El periplo asiático debió ser de aúpa, imagínense un viaje de más un año, realizado a principios de los 30, recorriendo la India, China, Japón, Malasia y unas cuantas islas de Indonesia. Pero aunque mantenga la etiqueta correspondiente, hay que olvidarse del ‘libro de viajes’ como normalmente se entiende. En algún sitio he leído el concepto de ‘turista espiritual’, y es justo el que le cuadra a Michaux. Con una prosa construida a base de latigazos, como apuntes sin apenas elaborar, se adentra en el alma de estos países (entonces poco contaminada por la globalización), y se detiene a examinar todo lo que se encuentra: los rostros de la gente y su forma de moverse, las líneas de sus edificios y los peces de sus acuarios, su teatro, sus creencias, su manera de vestir o de dar o pedir limosna. Es una especie de extraordinario cuaderno de campo en el que todo rebosa espontaneidad, una pizca de humor y siempre la mirada penetrante del que quiere interceptar el entorno y la vida que fluye, tal como le llega a sus sentidos.

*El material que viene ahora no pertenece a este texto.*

-- ==== Sys2Proof/Laws/Ops.lean ====
section
/-! SUPPORT. For each shared operation one lemma that says all it can do: if it answers a next state, then one of these
cases holds. A proof about an instruction cites these and unfolds nothing below them. -/

namespace Sys2Proof.Machine

/-- The state `s` in which the fault `f` has been taken. -/
def State.faultedWith (s : State) (f : Fault) : State := { s with out := .faulted f }

@[simp] theorem raise_eq (f : Fault) (s : State) : raise f s = .next (s.faultedWith f) := rfl

@[simp] theorem State.faultedWith_regs (s : State) (f : Fault) : (s.faultedWith f).regs = s.regs := rfl
@[simp] theorem State.faultedWith_pc (s : State) (f : Fault) : (s.faultedWith f).pc = s.pc := rfl
@[simp] theorem State.faultedWith_cs (s : State) (f : Fault) : (s.faultedWith f).cs = s.cs := rfl
@[simp] theorem State.faultedWith_mem (s : State) (f : Fault) : (s.faultedWith f).mem = s.mem := rfl
@[simp] theorem State.faultedWith_out (s : State) (f : Fault) : (s.faultedWith f).out = .faulted f := rfl
@[simp] theorem State.faultedWith_params (s : State) (f : Fault) : (s.faultedWith f).params = s.params := rfl
@[simp] theorem State.faultedWith_agentWrites (s : State) (f : Fault) :
    (s.faultedWith f).agentWrites = s.agentWrites := rfl
@[simp] theorem State.faultedWith_agentTime (s : State) (f : Fault) : (s.faultedWith f).agentTime = s.agentTime := rfl
@[simp] theorem State.faultedWith_choices (s : State) (f : Fault) : (s.faultedWith f).choices = s.choices := rfl
@[simp] theorem State.faultedWith_draws (s : State) (f : Fault) : (s.faultedWith f).draws = s.draws := rfl
@[simp] theorem State.faultedWith_reg (s : State) (f : Fault) (q : Reg) : (s.faultedWith f).reg q = s.reg q := rfl
@[simp] theorem State.faultedWith_byteAt (s : State) (f : Fault) (a : Nat) :
    (s.faultedWith f).byteAt a = s.byteAt a := rfl

/-- A read of a register that holds a value goes on with it. -/
theorem withReg_some {r : Reg} {s : State} {v : W64} (h : s.reg r = some v) (k : W64 → Result) :
    withReg r s k = k v := by
  simp [withReg, h]

/-- A read of a register without a value faults. -/
theorem withReg_none {r : Reg} {s : State} (h : s.reg r = none) (k : W64 → Result) :
    withReg r s k = .next (s.faultedWith (.uninitRegister r)) := by
  simp [withReg, h]

/-- All a register read can do. -/
theorem withReg_cases {r : Reg} {s t : State} {k : W64 → Result} (h : withReg r s k = .next t) :
    (∃ v, s.reg r = some v ∧ k v = .next t) ∨ (s.reg r = none ∧ t = s.faultedWith (.uninitRegister r)) := by
  cases hr : s.reg r with
  | some v => exact .inl ⟨v, rfl, withReg_some hr k ▸ h⟩
  | none =>
    rw [withReg_none hr, Host.Outcome.next.injEq] at h
    exact .inr ⟨rfl, h.symm⟩

/-- All MemRead can do: a misaligned fault, a region fault, or the value. -/
theorem memRead_cases {addr : W64} {n : Nat} {s t : State} {k : W64 → Result} (h : memRead addr n s k = .next t) :
    (s.params.refusesUnaligned addr n = true ∧ t = s.faultedWith (.misaligned addr n)) ∨
    (s.params.refusesUnaligned addr n = false ∧ s.params.allows .read addr.toNat n = false ∧
      t = s.faultedWith (.memFault addr n .read)) ∨
    (s.params.refusesUnaligned addr n = false ∧ s.params.allows .read addr.toNat n = true ∧
      k (s.load addr.toNat n) = .next t) := by
  unfold memRead at h
  split at h
  · rename_i h1
    rw [raise_eq, Host.Outcome.next.injEq] at h
    exact .inl ⟨h1, h.symm⟩
  · rename_i h1
    split at h
    · rename_i h2
      exact .inr (.inr ⟨by simpa using h1, h2, h⟩)
    · rename_i h2
      rw [raise_eq, Host.Outcome.next.injEq] at h
      exact .inr (.inl ⟨by simpa using h1, by simpa using h2, h.symm⟩)

/-- All MemWrite can do: a misaligned fault, a region fault, or the store. -/
theorem memWrite_cases {addr : W64} {n : Nat} {v : W64} {s t : State} {k : State → Result}
    (h : memWrite addr n v s k = .next t) :
    (s.params.refusesUnaligned addr n = true ∧ t = s.faultedWith (.misaligned addr n)) ∨
    (s.params.refusesUnaligned addr n = false ∧ s.params.allows .write addr.toNat n = false ∧
      t = s.faultedWith (.memFault addr n .write)) ∨
    (s.params.refusesUnaligned addr n = false ∧ s.params.allows .write addr.toNat n = true ∧
      k (s.store addr.toNat n v) = .next t) := by
  unfold memWrite at h
  split at h
  · rename_i h1
    rw [raise_eq, Host.Outcome.next.injEq] at h
    exact .inl ⟨h1, h.symm⟩
  · rename_i h1
    split at h
    · rename_i h2
      exact .inr (.inr ⟨by simpa using h1, h2, h⟩)
    · rename_i h2
      rw [raise_eq, Host.Outcome.next.injEq] at h
      exact .inr (.inl ⟨by simpa using h1, by simpa using h2, h.symm⟩)

/-- All AtomicRMW can do: a misaligned fault, a region fault, or the read and the write as one. -/
theorem atomicRMW_cases {addr : W64} {n : Nat} {f : W64 → W64} {s t : State} {k : W64 → State → Result}
    (h : atomicRMW addr n f s k = .next t) :
    (unaligned addr n = true ∧ t = s.faultedWith (.misaligned addr n)) ∨
    (unaligned addr n = false ∧ s.params.allows .rmw addr.toNat n = false ∧
      t = s.faultedWith (.memFault addr n .rmw)) ∨
    (unaligned addr n = false ∧ s.params.allows .rmw addr.toNat n = true ∧
      k (s.load addr.toNat n) (s.store addr.toNat n (f (s.load addr.toNat n))) = .next t) := by
  unfold atomicRMW at h
  split at h
  · rename_i h1
    rw [raise_eq, Host.Outcome.next.injEq] at h
    exact .inl ⟨h1, h.symm⟩
  · rename_i h1
    split at h
    · rename_i h2
      exact .inr (.inr ⟨by simpa using h1, h2, h⟩)
    · rename_i h2
      rw [raise_eq, Host.Outcome.next.injEq] at h
      exact .inr (.inl ⟨by simpa using h1, by simpa using h2, h.symm⟩)

/-- All a program-local call can do. -/
theorem localCall_cases {d : Int} {s t : State} (h : localCall d s = .next t) :
    (s.callStackFull = true ∧ t = s.faultedWith (.callDepthExceeded s.pc)) ∨
    (s.callStackFull = false ∧ t = s.enterCallee (s.npc + d)) := by
  unfold localCall at h
  split at h
  · rename_i h1
    rw [raise_eq, Host.Outcome.next.injEq] at h
    exact .inl ⟨h1, h.symm⟩
  · rename_i h1
    rw [Host.Outcome.next.injEq] at h
    exact .inr ⟨by simpa using h1, h.symm⟩

/-- All EXIT can do. -/
theorem returnOrEnd_cases {s t : State} (h : returnOrEnd s = .next t) :
    (s.cs = [] ∧ ∃ v, s.reg 0 = some v ∧ t = { s with out := .exited v }) ∨
    (s.cs = [] ∧ s.reg 0 = none ∧ t = s.faultedWith (.uninitRegister 0)) ∨
    (∃ fr rest, s.cs = fr :: rest ∧ t = s.leaveCallee fr rest) := by
  unfold returnOrEnd at h
  split at h
  · rename_i h1
    rcases withReg_cases h with ⟨v, hv, ht⟩ | ⟨hn, ht⟩
    · rw [Host.Outcome.next.injEq] at ht
      exact .inl ⟨h1, v, hv, ht.symm⟩
    · exact .inr (.inl ⟨h1, hn, ht⟩)
  · rename_i fr rest h1
    rw [Host.Outcome.next.injEq] at h
    exact .inr (.inr ⟨fr, rest, h1, h.symm⟩)

/-- All a helper call can do: no such helper, the weakest contract, or what the relation answers. -/
theorem helperCall_cases {h? : Option Helper} {id : Int} {s t : State} (h : helperCall h? id s = .next t) :
    (h? = none ∧ t = s.faultedWith (.illegalInstruction s.pc)) ∨
    ∃ f, h? = some f ∧
      ((f.answer s = none ∧ t = s.weakestHelper.setPc s.npc) ∨
       ∃ a, f.answer s = some a ∧
        ((∃ r, firstNoValue s.regs a.reads = some r ∧ t = s.faultedWith (.uninitRegister r)) ∨
         (firstNoValue s.regs a.reads = none ∧ a.effect = none ∧ t = s.faultedWith (.helperFault id)) ∨
         (firstNoValue s.regs a.reads = none ∧ ∃ e, a.effect = some e ∧ t = (s.applyHelper e).setPc s.npc))) := by
  cases h? with
  | none => exact .inl ⟨rfl, by simpa [helperCall, eq_comm] using h⟩
  | some f =>
    refine .inr ⟨f, rfl, ?_⟩
    simp only [helperCall] at h
    cases hA : f.answer s with
    | none =>
      simp only [hA, advance, Host.Outcome.next.injEq] at h
      exact .inl ⟨rfl, h.symm⟩
    | some a =>
      simp only [hA] at h
      refine .inr ⟨a, rfl, ?_⟩
      cases hF : firstNoValue s.regs a.reads with
      | some r =>
        simp only [hF, raise_eq, Host.Outcome.next.injEq] at h
        exact .inl ⟨r, rfl, h.symm⟩
      | none =>
        simp only [hF] at h
        cases hE : a.effect with
        | none =>
          simp only [hE, raise_eq, Host.Outcome.next.injEq] at h
          exact .inr (.inl ⟨rfl, rfl, h.symm⟩)
        | some e =>
          simp only [hE, advance, Host.Outcome.next.injEq] at h
          exact .inr (.inr ⟨rfl, e, rfl, h.symm⟩)

/-- A helper relation answers, but for one of which nothing is known. -/
theorem Helper.answer_eq_none_iff {h : Helper} {s : State} : h.answer s = none ↔ h = .unknown := by
  cases h <;> simp [Helper.answer]

/-- The outcome taken is one of the possible ones. -/
theorem chooseOutcome_mem {choice : Nat} {os : List HelperOutcome} {o : HelperOutcome}
    (h : chooseOutcome choice os = some o) : o ∈ os := by
  unfold chooseOutcome at h
  split at h
  · cases h
  · cases h; exact .head _
  · exact List.mem_of_getElem? h

/-- There is an outcome exactly when some outcome is possible. -/
theorem chooseOutcome_eq_none_iff {choice : Nat} {os : List HelperOutcome} : chooseOutcome choice os = none ↔ os = [] := by
  unfold chooseOutcome
  split
  · simp
  · simp
  · rename_i rest
    have : Config.helperChoice choice % (rest.length + 2) < rest.length + 2 := Nat.mod_lt _ (by omega)
    simp only [List.getElem?_eq_none_iff, List.length_cons, reduceCtorEq, iff_false]
    omega

/-- All a 64-bit immediate load that consults the environment can do. -/
theorem finishLookup_cases {dst : Reg} {v : Option W64} {s t : State} (h : finishLookup dst v s = .next t) :
    (∃ a, v = some a ∧ t = (s.setReg dst a).setPc s.wideNpc) ∨
    (v = none ∧ t = s.faultedWith (.illegalInstruction s.pc)) := by
  cases v with
  | some a =>
    simp only [finishLookup, finishWide, Host.Outcome.next.injEq] at h
    exact .inl ⟨a, rfl, h.symm⟩
  | none =>
    simp only [finishLookup, raise_eq, Host.Outcome.next.injEq] at h
    exact .inr ⟨rfl, h.symm⟩

/-- The first register without a value is none exactly when every register holds one. -/
theorem firstNoValue_none_iff (x : Regs) (rs : List Reg) : firstNoValue x rs = none ↔ ∀ r ∈ rs, x[r.val] ≠ none := by
  induction rs with
  | nil => simp [firstNoValue]
  | cons r rest ih =>
    by_cases h : x[r.val] = none
    · simp [firstNoValue, h]
    · simp [firstNoValue, h, ih]

end Sys2Proof.Machine
end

El ímpetu de Michaux resulta contagioso, ya se refiera a la sonoridad del sánscrito o a la belleza del Taj Mahal, el único monumento en el que se detiene en todo el libro, y al que dedica una bellísima y emocionante descripción; o su fascinación por la pintura china (otro párrafo memorable), las escalas de su música o ciertas danzas indonesias. Pero nada que ver con el viajero apologeta o, si se prefiere, con el turista bobalicón que alucina con todo lo que ve por el solo hecho de que le resulte exótico. Con la misma intensidad pero de forma igualmente ágil se muestra harto de la suciedad y la ‘fealdad’ (cualidad llamativamente genérica) de la que se siente rodeado en la India, despectivo hacia el derrotismo de sus habitantes o el conformismo chino, o deja ver su desapego hacia casi todo el panteón de divinidades que encuentra a su paso. Sin embargo, tampoco es Michaux el occidental quejoso de no encontrar las comodidades a que está acostumbrado, o acobardado ante gentes y culturas que por diferentes percibe como amenazadoras. Es siempre un observador agudo, desinhibido y a veces implacable, que no deja pasar la ocasión para reflexionar sobre el hombre europeo, que no siempre sale bien parado de las comparaciones.

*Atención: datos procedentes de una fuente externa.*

-- ==== Sys2Proof/Laws/PerInstr.lean ====
section
/-! SUPPORT. For every instruction: its encoding matches the mask and the match its row of spec/opcode_table.json
gives, whatever its operands. -/

namespace Sys2Proof.Laws.EncodingRow

/-- The mask and the match of an instruction's row of spec/opcode_table.json, on the canonical word of its first slot. -/
def row (i : Instr) : W64 × W64 :=
  match i with
  | .add32Imm _ _ => (0x00000000fffff0ff, 0x4)
  | .add32Reg _ _ => (0xffffffffffff00ff, 0xc)
  | .add64Imm _ _ => (0x00000000fffff0ff, 0x7)
  | .add64Reg _ _ => (0xffffffffffff00ff, 0xf)
  | .sub32Imm _ _ => (0x00000000fffff0ff, 0x14)
  | .sub32Reg _ _ => (0xffffffffffff00ff, 0x1c)
  | .sub64Imm _ _ => (0x00000000fffff0ff, 0x17)
  | .sub64Reg _ _ => (0xffffffffffff00ff, 0x1f)
  | .mul32Imm _ _ => (0x00000000fffff0ff, 0x24)
  | .mul32Reg _ _ => (0xffffffffffff00ff, 0x2c)
  | .mul64Imm _ _ => (0x00000000fffff0ff, 0x27)
  | .mul64Reg _ _ => (0xffffffffffff00ff, 0x2f)
  | .div32Imm _ _ => (0x00000000fffff0ff, 0x34)
  | .div32Reg _ _ => (0xffffffffffff00ff, 0x3c)
  | .div64Imm _ _ => (0x00000000fffff0ff, 0x37)
  | .div64Reg _ _ => (0xffffffffffff00ff, 0x3f)
  | .sdiv32Imm _ _ => (0x00000000fffff0ff, 0x10034)
  | .sdiv32Reg _ _ => (0xffffffffffff00ff, 0x1003c)
  | .sdiv64Imm _ _ => (0x00000000fffff0ff, 0x10037)
  | .sdiv64Reg _ _ => (0xffffffffffff00ff, 0x1003f)
  | .or32Imm _ _ => (0x00000000fffff0ff, 0x44)
  | .or32Reg _ _ => (0xffffffffffff00ff, 0x4c)
  | .or64Imm _ _ => (0x00000000fffff0ff, 0x47)
  | .or64Reg _ _ => (0xffffffffffff00ff, 0x4f)
  | .and32Imm _ _ => (0x00000000fffff0ff, 0x54)
  | .and32Reg _ _ => (0xffffffffffff00ff, 0x5c)
  | .and64Imm _ _ => (0x00000000fffff0ff, 0x57)
  | .and64Reg _ _ => (0xffffffffffff00ff, 0x5f)
  | .lsh32Imm _ _ => (0x00000000fffff0ff, 0x64)
  | .lsh32Reg _ _ => (0xffffffffffff00ff, 0x6c)
  | .lsh64Imm _ _ => (0x00000000fffff0ff, 0x67)
  | .lsh64Reg _ _ => (0xffffffffffff00ff, 0x6f)
  | .rsh32Imm _ _ => (0x00000000fffff0ff, 0x74)
  | .rsh32Reg _ _ => (0xffffffffffff00ff, 0x7c)
  | .rsh64Imm _ _ => (0x00000000fffff0ff, 0x77)
  | .rsh64Reg _ _ => (0xffffffffffff00ff, 0x7f)
  | .neg32 _ => (0xfffffffffffff0ff, 0x84)
  | .neg64 _ => (0xfffffffffffff0ff, 0x87)
  | .mod32Imm _ _ => (0x00000000fffff0ff, 0x94)
  | .mod32Reg _ _ => (0xffffffffffff00ff, 0x9c)
  | .mod64Imm _ _ => (0x00000000fffff0ff, 0x97)
  | .mod64Reg _ _ => (0xffffffffffff00ff, 0x9f)
  | .smod32Imm _ _ => (0x00000000fffff0ff, 0x10094)
  | .smod32Reg _ _ => (0xffffffffffff00ff, 0x1009c)
  | .smod64Imm _ _ => (0x00000000fffff0ff, 0x10097)
  | .smod64Reg _ _ => (0xffffffffffff00ff, 0x1009f)
  | .xor32Imm _ _ => (0x00000000fffff0ff, 0xa4)
  | .xor32Reg _ _ => (0xffffffffffff00ff, 0xac)
  | .xor64Imm _ _ => (0x00000000fffff0ff, 0xa7)
  | .xor64Reg _ _ => (0xffffffffffff00ff, 0xaf)
  | .mov32Imm _ _ => (0x00000000fffff0ff, 0xb4)
  | .mov32Reg _ _ => (0xffffffffffff00ff, 0xbc)
  | .mov64Imm _ _ => (0x00000000fffff0ff, 0xb7)
  | .mov64Reg _ _ => (0xffffffffffff00ff, 0xbf)
  | .movsx32x8 _ _ => (0xffffffffffff00ff, 0x800bc)
  | .movsx32x16 _ _ => (0xffffffffffff00ff, 0x1000bc)
  | .movsx64x8 _ _ => (0xffffffffffff00ff, 0x800bf)
  | .movsx64x16 _ _ => (0xffffffffffff00ff, 0x1000bf)
  | .movsx64x32 _ _ => (0xffffffffffff00ff, 0x2000bf)
  | .arsh32Imm _ _ => (0x00000000fffff0ff, 0xc4)
  | .arsh32Reg _ _ => (0xffffffffffff00ff, 0xcc)
  | .arsh64Imm _ _ => (0x00000000fffff0ff, 0xc7)
  | .arsh64Reg _ _ => (0xffffffffffff00ff, 0xcf)
  | .le16 _ => (0xfffffffffffff0ff, 0x10000000d4)
  | .le32 _ => (0xfffffffffffff0ff, 0x20000000d4)
  | .le64 _ => (0xfffffffffffff0ff, 0x40000000d4)
  | .be16 _ => (0xfffffffffffff0ff, 0x10000000dc)
  | .be32 _ => (0xfffffffffffff0ff, 0x20000000dc)
  | .be64 _ => (0xfffffffffffff0ff, 0x40000000dc)
  | .bswap16 _ => (0xfffffffffffff0ff, 0x10000000d7)
  | .bswap32 _ => (0xfffffffffffff0ff, 0x20000000d7)
  | .bswap64 _ => (0xfffffffffffff0ff, 0x40000000d7)
  | .ja _ => (0xffffffff0000ffff, 0x5)
  | .ja32 _ => (0x00000000ffffffff, 0x6)
  | .jeq64Imm _ _ _ => (0x000000000000f0ff, 0x15)
  | .jeq64Reg _ _ _ => (0xffffffff000000ff, 0x1d)
  | .jeq32Imm _ _ _ => (0x000000000000f0ff, 0x16)
  | .jeq32Reg _ _ _ => (0xffffffff000000ff, 0x1e)
  | .jgt64Imm _ _ _ => (0x000000000000f0ff, 0x25)
  | .jgt64Reg _ _ _ => (0xffffffff000000ff, 0x2d)
  | .jgt32Imm _ _ _ => (0x000000000000f0ff, 0x26)
  | .jgt32Reg _ _ _ => (0xffffffff000000ff, 0x2e)
  | .jge64Imm _ _ _ => (0x000000000000f0ff, 0x35)
  | .jge64Reg _ _ _ => (0xffffffff000000ff, 0x3d)
  | .jge32Imm _ _ _ => (0x000000000000f0ff, 0x36)
  | .jge32Reg _ _ _ => (0xffffffff000000ff, 0x3e)
  | .jset64Imm _ _ _ => (0x000000000000f0ff, 0x45)
  | .jset64Reg _ _ _ => (0xffffffff000000ff, 0x4d)
  | .jset32Imm _ _ _ => (0x000000000000f0ff, 0x46)
  | .jset32Reg _ _ _ => (0xffffffff000000ff, 0x4e)
  | .jne64Imm _ _ _ => (0x000000000000f0ff, 0x55)
  | .jne64Reg _ _ _ => (0xffffffff000000ff, 0x5d)
  | .jne32Imm _ _ _ => (0x000000000000f0ff, 0x56)
  | .jne32Reg _ _ _ => (0xffffffff000000ff, 0x5e)
  | .jsgt64Imm _ _ _ => (0x000000000000f0ff, 0x65)
  | .jsgt64Reg _ _ _ => (0xffffffff000000ff, 0x6d)
  | .jsgt32Imm _ _ _ => (0x000000000000f0ff, 0x66)
  | .jsgt32Reg _ _ _ => (0xffffffff000000ff, 0x6e)
  | .jsge64Imm _ _ _ => (0x000000000000f0ff, 0x75)
  | .jsge64Reg _ _ _ => (0xffffffff000000ff, 0x7d)
  | .jsge32Imm _ _ _ => (0x000000000000f0ff, 0x76)
  | .jsge32Reg _ _ _ => (0xffffffff000000ff, 0x7e)
  | .jlt64Imm _ _ _ => (0x000000000000f0ff, 0xa5)
  | .jlt64Reg _ _ _ => (0xffffffff000000ff, 0xad)
  | .jlt32Imm _ _ _ => (0x000000000000f0ff, 0xa6)
  | .jlt32Reg _ _ _ => (0xffffffff000000ff, 0xae)
  | .jle64Imm _ _ _ => (0x000000000000f0ff, 0xb5)
  | .jle64Reg _ _ _ => (0xffffffff000000ff, 0xbd)
  | .jle32Imm _ _ _ => (0x000000000000f0ff, 0xb6)
  | .jle32Reg _ _ _ => (0xffffffff000000ff, 0xbe)
  | .jslt64Imm _ _ _ => (0x000000000000f0ff, 0xc5)
  | .jslt64Reg _ _ _ => (0xffffffff000000ff, 0xcd)
  | .jslt32Imm _ _ _ => (0x000000000000f0ff, 0xc6)
  | .jslt32Reg _ _ _ => (0xffffffff000000ff, 0xce)
  | .jsle64Imm _ _ _ => (0x000000000000f0ff, 0xd5)
  | .jsle64Reg _ _ _ => (0xffffffff000000ff, 0xdd)
  | .jsle32Imm _ _ _ => (0x000000000000f0ff, 0xd6)
  | .jsle32Reg _ _ _ => (0xffffffff000000ff, 0xde)
  | .callHelper _ => (0x00000000ffffffff, 0x85)
  | .callLocal _ => (0x00000000ffffffff, 0x1085)
  | .callBtf _ => (0x00000000ffffffff, 0x2085)
  | .exit => (0xffffffffffffffff, 0x95)
  | .ldxw _ _ _ => (0xffffffff000000ff, 0x61)
  | .ldxh _ _ _ => (0xffffffff000000ff, 0x69)
  | .ldxb _ _ _ => (0xffffffff000000ff, 0x71)
  | .ldxdw _ _ _ => (0xffffffff000000ff, 0x79)
  | .stw _ _ _ => (0x000000000000f0ff, 0x62)
  | .sth _ _ _ => (0x000000000000f0ff, 0x6a)
  | .stb _ _ _ => (0x000000000000f0ff, 0x72)
  | .stdw _ _ _ => (0x000000000000f0ff, 0x7a)
  | .stxw _ _ _ => (0xffffffff000000ff, 0x63)
  | .stxh _ _ _ => (0xffffffff000000ff, 0x6b)
  | .stxb _ _ _ => (0xffffffff000000ff, 0x73)
  | .stxdw _ _ _ => (0xffffffff000000ff, 0x7b)
  | .ldxsw _ _ _ => (0xffffffff000000ff, 0x81)
  | .ldxsh _ _ _ => (0xffffffff000000ff, 0x89)
  | .ldxsb _ _ _ => (0xffffffff000000ff, 0x91)
  | .atomicAdd32 _ _ _ => (0xffffffff000000ff, 0xc3)
  | .atomicFetchAdd32 _ _ _ => (0xffffffff000000ff, 0x1000000c3)
  | .atomicOr32 _ _ _ => (0xffffffff000000ff, 0x40000000c3)
  | .atomicFetchOr32 _ _ _ => (0xffffffff000000ff, 0x41000000c3)
  | .atomicAnd32 _ _ _ => (0xffffffff000000ff, 0x50000000c3)
  | .atomicFetchAnd32 _ _ _ => (0xffffffff000000ff, 0x51000000c3)
  | .atomicXor32 _ _ _ => (0xffffffff000000ff, 0xa0000000c3)
  | .atomicFetchXor32 _ _ _ => (0xffffffff000000ff, 0xa1000000c3)
  | .atomicXchg32 _ _ _ => (0xffffffff000000ff, 0xe1000000c3)
  | .atomicCmpxchg32 _ _ _ => (0xffffffff000000ff, 0xf1000000c3)
  | .atomicAdd64 _ _ _ => (0xffffffff000000ff, 0xdb)
  | .atomicFetchAdd64 _ _ _ => (0xffffffff000000ff, 0x1000000db)
  | .atomicOr64 _ _ _ => (0xffffffff000000ff, 0x40000000db)
  | .atomicFetchOr64 _ _ _ => (0xffffffff000000ff, 0x41000000db)
  | .atomicAnd64 _ _ _ => (0xffffffff000000ff, 0x50000000db)
  | .atomicFetchAnd64 _ _ _ => (0xffffffff000000ff, 0x51000000db)
  | .atomicXor64 _ _ _ => (0xffffffff000000ff, 0xa0000000db)
  | .atomicFetchXor64 _ _ _ => (0xffffffff000000ff, 0xa1000000db)
  | .atomicXchg64 _ _ _ => (0xffffffff000000ff, 0xe1000000db)
  | .atomicCmpxchg64 _ _ _ => (0xffffffff000000ff, 0xf1000000db)
  | .lddw _ _ _ => (0x00000000fffff0ff, 0x18)
  | .ldMapFd _ _ => (0x00000000fffff0ff, 0x1018)
  | .ldMapValFd _ _ _ => (0x00000000fffff0ff, 0x2018)
  | .ldVarAddr _ _ => (0x00000000fffff0ff, 0x3018)
  | .ldCodeAddr _ _ => (0x00000000fffff0ff, 0x4018)
  | .ldMapIdx _ _ => (0x00000000fffff0ff, 0x5018)
  | .ldMapValIdx _ _ _ => (0x00000000fffff0ff, 0x6018)
  | .ldAbsW _ => (0x00000000ffffffff, 0x20)
  | .ldAbsH _ => (0x00000000ffffffff, 0x28)
  | .ldAbsB _ => (0x00000000ffffffff, 0x30)
  | .ldIndW _ _ => (0x00000000ffff0fff, 0x40)
  | .ldIndH _ _ => (0x00000000ffff0fff, 0x48)
  | .ldIndB _ _ => (0x00000000ffff0fff, 0x50)
  | .imm64Hi _ => (0x00000000ffffffff, 0x0)

/-- The canonical word of the instruction, under the mask of its row, is the match of its row. -/
def Statement (i : Instr) : Prop := i.fields.toWord &&& (row i).1 = (row i).2

theorem drop (n : Nat) (x : BitVec n) : x &&& 0 = 0 := BitVec.and_zero
theorem keep4 (x : BitVec 4) : x &&& 0xf = x := BitVec.and_allOnes
theorem keep8 (x : BitVec 8) : x &&& 0xff = x := BitVec.and_allOnes
theorem keep16 (x : BitVec 16) : x &&& 0xffff = x := BitVec.and_allOnes
theorem keep32 (x : W32) : x &&& 0xffffffff = x := BitVec.and_allOnes

/-- A mask acts on the canonical word field by field (spec/30_encoding.md R107). -/
theorem toWord_and (f m : Fields) :
    f.toWord &&& m.toWord = Fields.toWord ⟨f.opcode &&& m.opcode, f.dst &&& m.dst, f.src &&& m.src,
      f.offset &&& m.offset, f.imm &&& m.imm⟩ := by
  simp only [Fields.toWord, ← BitVec.and_append]

theorem mask_keeps_opcode_src_offset (f : Fields) :
    f.toWord &&& 0x00000000fffff0ff = Fields.toWord ⟨f.opcode, 0, f.src, f.offset, 0⟩ := by
  refine (toWord_and f ⟨0xff, 0x0, 0xf, 0xffff, 0x0⟩).trans ?_
  simp only [keep8, keep4, keep16, drop]

theorem mask_keeps_opcode_offset_imm (f : Fields) :
    f.toWord &&& 0xffffffffffff00ff = Fields.toWord ⟨f.opcode, 0, 0, f.offset, f.imm⟩ := by
  refine (toWord_and f ⟨0xff, 0x0, 0x0, 0xffff, 0xffffffff⟩).trans ?_
  simp only [keep8, keep16, keep32, drop]

theorem mask_keeps_opcode_src_offset_imm (f : Fields) :
    f.toWord &&& 0xfffffffffffff0ff = Fields.toWord ⟨f.opcode, 0, f.src, f.offset, f.imm⟩ := by
  refine (toWord_and f ⟨0xff, 0x0, 0xf, 0xffff, 0xffffffff⟩).trans ?_
  simp only [keep8, keep4, keep16, keep32, drop]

Ciertamente, el capítulo dedicado a Japón es el menos afortunado, y hasta lo encabeza con un fragmento de poesía que “desearía disculpara mis malas impresiones” sobre el país. Pero es que ya desde el inicio declara la guerra, aunque lo haga con una bella figura:
“Lo que les ha faltado a los japoneses es un gran río. 'La sabiduría acompaña los ríos', dice un proverbio chino".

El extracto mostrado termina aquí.